Output every line of the listing, exactly and completely.

== == ==

/-- A granule of a crossing has applied or landed; the last one posts, with the error bit if a checksum fails (R159, R168). -/
def Ctx.granuleDone (x : Ctx) (r : Req) (xid : Nat) : Ctx :=
  match x.xings.find? fun q => q.id == xid with
  | none => x.dropReq r.id
  | some q =>
    let check := if r.act == .read && r.check.isSome then some (r.value.toNat / 2 ^ 3072 % 2 ^ 32) else q.check
    let last := decide (cdiv q.bytes 64 ≤ q.done + 1)
    let bad := q.kind == 0 && check.any fun v => (Machine.crcOf q.crc).toNat != v
    let q := { q with done := q.done + 1, check, posted := last, err := last && bad }
    let x := { (x.dropReq r.id) with xings := x.xings.map fun y => if y.id == xid then q else y }
    if last then x.postFor r q.core q.tc bad else x

/-- What a performed write completes (R107, R155, R159, R377). -/
def Ctx.applied (x : Ctx) (r : Req) : Ctx :=
  match r.use with
  | .sent o gen _ post => x.rowApplied r o gen post
  | .granule xid _ => x.granuleDone r xid
  | _ => x.dropReq r.id

def Mach.applied (M : Mach) (k : Nat) (r : Req) : Mach := M.onCtx k fun x => x.applied r

/-! System scope (R27, R228-R231). -/

/-- The newest write in the send queue that meets a read of sys: bytes, with those bytes, if it gives every one of them (R229). -/
def Links.forward (L : Links) (addrs : List Nat) : Option (SysSend × List Byte) :=
  match (L.send.filter fun q => q.cells.any fun c => addrs.contains c.1).getLast? with
  | none => none
  | some q => (addrs.mapM fun a => (q.cells.find? fun c => c.1 == a && c.2.2 == BitVec.allOnes 8).map (·.2.1)).map fun l => (q, l)

/-- The message of what a request asks of one home. -/
def SysSend.msg (q : SysSend) (asid : BitVec 8) (r : Option Req) : Msg :=
  let self := Config.self.toNat
  let low (a : Nat) : BitVec 48 := BitVec.ofNat 48 a
  let plain : Msg := if q.cells = [] then .read self q.id q.deps asid (q.reads.map low)
    else .write self q.id q.deps asid (q.cells.map fun c => (low c.1, c.2))
  match r with
  | none => plain
  | some r => match r.act with
    | .atomic op => .atomic self q.id q.deps asid (low q.addr) op (r.width / 8) (r.value.setWidth 64) r.expect
    | _ => plain

/-- The class of a message: reads and writes in class 1, atomics and barrier messages in class 0, keeper traffic in class 2 (R26). Results,
acknowledgements and hard-fault answers, which R26 does not name, follow log 106. -/
def Msg.cls : Msg → Nat
  | .atomic .. | .ack _ | .result .. | .barrier .. => 0
  | .write .. | .read .. | .hardFault .. => 1
  | .complete .. | .keeper _ => 2

/-- Flits that wait are sent while the replay buffer of 64 has room, unless the port retrains (R24, R25). -/
def Port.refill (q : Port) : Port :=
  if q.retraining then q
  else
    let n := 64 - q.replay.length
    { q with replay := q.replay ++ q.heldOut.take n, wire := q.wire ++ q.heldOut.take n, heldOut := q.heldOut.drop n }

/-- Flits that the other side has received leave the replay buffer; `acks` is a count for each class (R24, log 106). -/
def Port.acked (q : Port) (acks : List Nat) : Port :=
  { q with replay := q.replay.filter fun f => decide (acks.getD f.cls 0 ≤ f.seq) }.refill

/-- Flit `i` of the `n` of a message: the port's next sequence number of its class, what has been received so far, and a CRC over all of it; the
last one completes the message (R24). -/
def Port.flit (q : Port) (m : Msg) (n i : Nat) : Flit :=
  let c := Msg.cls m
  let seq := SMap.get 0 q.next c + i
  let acks := (List.range 3).map fun i => SMap.get 0 q.expect i
  let payload := Config.flitBytes seq c acks m i
  { seq, cls := c, acks, payload, crc := crc32c (toBytes 252 payload.toNat), msg := if i + 1 = n then some m else none }

/-- A message leaves by a port: its flits are sent, and stay in the replay buffer until they are acknowledged (R24, R25). -/
def Port.send (q : Port) (m : Msg) : Port :=
  let n := Config.moreFlits m + 1
  { q with next := SMap.set 0 q.next (Msg.cls m) (SMap.get 0 q.next (Msg.cls m) + n)
           heldOut := q.heldOut ++ (List.range n).map fun i => q.flit m n i }.refill

/-- A message leaves for another module. -/
def Links.emit (L : Links) (home : Nat) (m : Msg) : Links :=
  let p := (Config.route home).val
  { L with ports := setAt L.ports p ((L.ports.getD p Port.reset).send m) }

/-- An operation that has been answered leaves the send queue (R229). -/
def Links.answered (L : Links) (id : Nat) : Links := { L with send := L.send.filter fun p => p.id != id }

/-- A system access goes into the send queue, and its message to its home: over its link, or to this module's own remote apply queue
(R27, R229). -/
def Links.dispatch (L : Links) (asid : BitVec 8) (q : SysSend) (r : Option Req) : Links :=
  let m := q.msg asid r
  let L := { L with send := L.send ++ [q] }
  if q.home = Config.self.toNat then { L with remote := L.remote ++ [{ id := q.id, port := 0, msg := m, halted := false }] }
  else L.emit q.home m

/-- The module of a sys: address. -/
def homeAt (a : Nat) : Nat := a / 2 ^ 48 % 32

/-- What a request asks of each module that is home to some byte of it. -/
def Req.sends (r : Req) (x : Ctx) (crc : BitVec 32) : List SysSend :=
  let bytes := r.elems.flatMap (fun e => elemBytes r.width e.2) ++ (r.check.map fun b => elemBytes 32 b).getD []
  let cells := if r.act == .write then sentCells r.width r.value.toNat r.mask.toNat r.elems
      ++ (r.check.map fun b => sentCells 32 crc.toNat (2 ^ 32 - 1) [(0, b)]).getD [] else []
  (bytes.map homeAt).eraseDups.map fun h =>
    { id := x.writeNum h r.id, ctx := x.asid.toNat, req := r.id, home := h, gran := 0, addr := (bytes.find? fun a => homeAt a == h).getD 0
      reads := if r.act == .read then (bytes.filter fun a => homeAt a == h).eraseDups else [], cells := cells.filter fun c => homeAt c.1 == h
      deps := r.seen, acked := false }

/-- What leaves for another module is logged as irrevocable (R194): the destination and the first bytes sent. -/
def Ctx.irrevSend (x : Ctx) (source core : Nat) (q : SysSend) (value : Nat) : Ctx :=
  x.irrev source core q.addr (if q.cells = [] then value else ofBytes ((cellBytes q.cells).map (·.2)))

/-- Two accesses of one operation: one that replay has issued again, and the one that the original run sent and that is still out. -/
def Req.again (q r : Req) : Bool :=
  q.id != r.id && q.core == r.core && q.queue == r.queue && q.opIssue == r.opIssue && match q.use, r.use with
    | .mailbox m, .mailbox n => m == n
    | .sent o _ k _, .sent p _ l _ => o == p && k == l
    | .granule _ g, .granule _ h => g == h
    | .store, .store => true
    | _, _ => false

== == ==

**YOUR RESPONSE**.
/-- A granule of a crossing has applied or landed; the last one posts, with the error bit if a checksum fails (R159, R168). -/
def Ctx.granuleDone (x : Ctx) (r : Req) (xid : Nat) : Ctx :=
  match x.xings.find? fun q => q.id == xid with
  | none => x.dropReq r.id
  | some q =>
    let check := if r.act == .read && r.check.isSome then some (r.value.toNat / 2 ^ 3072 % 2 ^ 32) else q.check
    let last := decide (cdiv q.bytes 64 ≤ q.done + 1)
    let bad := q.kind == 0 && check.any fun v => (Machine.crcOf q.crc).toNat != v
    let q := { q with done := q.done + 1, check, posted := last, err := last && bad }
    let x := { (x.dropReq r.id) with xings := x.xings.map fun y => if y.id == xid then q else y }
    if last then x.postFor r q.core q.tc bad else x

/-- What a performed write completes (R107, R155, R159, R377). -/
def Ctx.applied (x : Ctx) (r : Req) : Ctx :=
  match r.use with
  | .sent o gen _ post => x.rowApplied r o gen post
  | .granule xid _ => x.granuleDone r xid
  | _ => x.dropReq r.id

def Mach.applied (M : Mach) (k : Nat) (r : Req) : Mach := M.onCtx k fun x => x.applied r

/-! System scope (R27, R228-R231). -/

/-- The newest write in the send queue that meets a read of sys: bytes, with those bytes, if it gives every one of them (R229). -/
def Links.forward (L : Links) (addrs : List Nat) : Option (SysSend × List Byte) :=
  match (L.send.filter fun q => q.cells.any fun c => addrs.contains c.1).getLast? with
  | none => none
  | some q => (addrs.mapM fun a => (q.cells.find? fun c => c.1 == a && c.2.2 == BitVec.allOnes 8).map (·.2.1)).map fun l => (q, l)

/-- The message of what a request asks of one home. -/
def SysSend.msg (q : SysSend) (asid : BitVec 8) (r : Option Req) : Msg :=
  let self := Config.self.toNat
  let low (a : Nat) : BitVec 48 := BitVec.ofNat 48 a
  let plain : Msg := if q.cells = [] then .read self q.id q.deps asid (q.reads.map low)
    else .write self q.id q.deps asid (q.cells.map fun c => (low c.1, c.2))
  match r with
  | none => plain
  | some r => match r.act with
    | .atomic op => .atomic self q.id q.deps asid (low q.addr) op (r.width / 8) (r.value.setWidth 64) r.expect
    | _ => plain

/-- The class of a message: reads and writes in class 1, atomics and barrier messages in class 0, keeper traffic in class 2 (R26). Results,
acknowledgements and hard-fault answers, which R26 does not name, follow log 106. -/
def Msg.cls : Msg → Nat
  | .atomic .. | .ack _ | .result .. | .barrier .. => 0
  | .write .. | .read .. | .hardFault .. => 1
  | .complete .. | .keeper _ => 2

/-- Flits that wait are sent while the replay buffer of 64 has room, unless the port retrains (R24, R25). -/
def Port.refill (q : Port) : Port :=
  if q.retraining then q
  else
    let n := 64 - q.replay.length
    { q with replay := q.replay ++ q.heldOut.take n, wire := q.wire ++ q.heldOut.take n, heldOut := q.heldOut.drop n }

/-- Flits that the other side has received leave the replay buffer; `acks` is a count for each class (R24, log 106). -/
def Port.acked (q : Port) (acks : List Nat) : Port :=
  { q with replay := q.replay.filter fun f => decide (acks.getD f.cls 0 ≤ f.seq) }.refill

/-- Flit `i` of the `n` of a message: the port's next sequence number of its class, what has been received so far, and a CRC over all of it; the
last one completes the message (R24). -/
def Port.flit (q : Port) (m : Msg) (n i : Nat) : Flit :=
  let c := Msg.cls m
  let seq := SMap.get 0 q.next c + i
  let acks := (List.range 3).map fun i => SMap.get 0 q.expect i
  let payload := Config.flitBytes seq c acks m i
  { seq, cls := c, acks, payload, crc := crc32c (toBytes 252 payload.toNat), msg := if i + 1 = n then some m else none }

/-- A message leaves by a port: its flits are sent, and stay in the replay buffer until they are acknowledged (R24, R25). -/
def Port.send (q : Port) (m : Msg) : Port :=
  let n := Config.moreFlits m + 1
  { q with next := SMap.set 0 q.next (Msg.cls m) (SMap.get 0 q.next (Msg.cls m) + n)
           heldOut := q.heldOut ++ (List.range n).map fun i => q.flit m n i }.refill

/-- A message leaves for another module. -/
def Links.emit (L : Links) (home : Nat) (m : Msg) : Links :=
  let p := (Config.route home).val
  { L with ports := setAt L.ports p ((L.ports.getD p Port.reset).send m) }

/-- An operation that has been answered leaves the send queue (R229). -/
def Links.answered (L : Links) (id : Nat) : Links := { L with send := L.send.filter fun p => p.id != id }

/-- A system access goes into the send queue, and its message to its home: over its link, or to this module's own remote apply queue
(R27, R229). -/
def Links.dispatch (L : Links) (asid : BitVec 8) (q : SysSend) (r : Option Req) : Links :=
  let m := q.msg asid r
  let L := { L with send := L.send ++ [q] }
  if q.home = Config.self.toNat then { L with remote := L.remote ++ [{ id := q.id, port := 0, msg := m, halted := false }] }
  else L.emit q.home m

/-- The module of a sys: address. -/
def homeAt (a : Nat) : Nat := a / 2 ^ 48 % 32

/-- What a request asks of each module that is home to some byte of it. -/
def Req.sends (r : Req) (x : Ctx) (crc : BitVec 32) : List SysSend :=
  let bytes := r.elems.flatMap (fun e => elemBytes r.width e.2) ++ (r.check.map fun b => elemBytes 32 b).getD []
  let cells := if r.act == .write then sentCells r.width r.value.toNat r.mask.toNat r.elems
      ++ (r.check.map fun b => sentCells 32 crc.toNat (2 ^ 32 - 1) [(0, b)]).getD [] else []
  (bytes.map homeAt).eraseDups.map fun h =>
    { id := x.writeNum h r.id, ctx := x.asid.toNat, req := r.id, home := h, gran := 0, addr := (bytes.find? fun a => homeAt a == h).getD 0
      reads := if r.act == .read then (bytes.filter fun a => homeAt a == h).eraseDups else [], cells := cells.filter fun c => homeAt c.1 == h
      deps := r.seen, acked := false }

/-- What leaves for another module is logged as irrevocable (R194): the destination and the first bytes sent. -/
def Ctx.irrevSend (x : Ctx) (source core : Nat) (q : SysSend) (value : Nat) : Ctx :=
  x.irrev source core q.addr (if q.cells = [] then value else ofBytes ((cellBytes q.cells).map (·.2)))

/-- Two accesses of one operation: one that replay has issued again, and the one that the original run sent and that is still out. -/
def Req.again (q r : Req) : Bool :=
  q.id != r.id && q.core == r.core && q.queue == r.queue && q.opIssue == r.opIssue && match q.use, r.use with
    | .mailbox m, .mailbox n => m == n
    | .sent o _ k _, .sent p _ l _ => o == p && k == l
    | .granule _ g, .granule _ h => g == h
    | .store, .store => true
    | _, _ => false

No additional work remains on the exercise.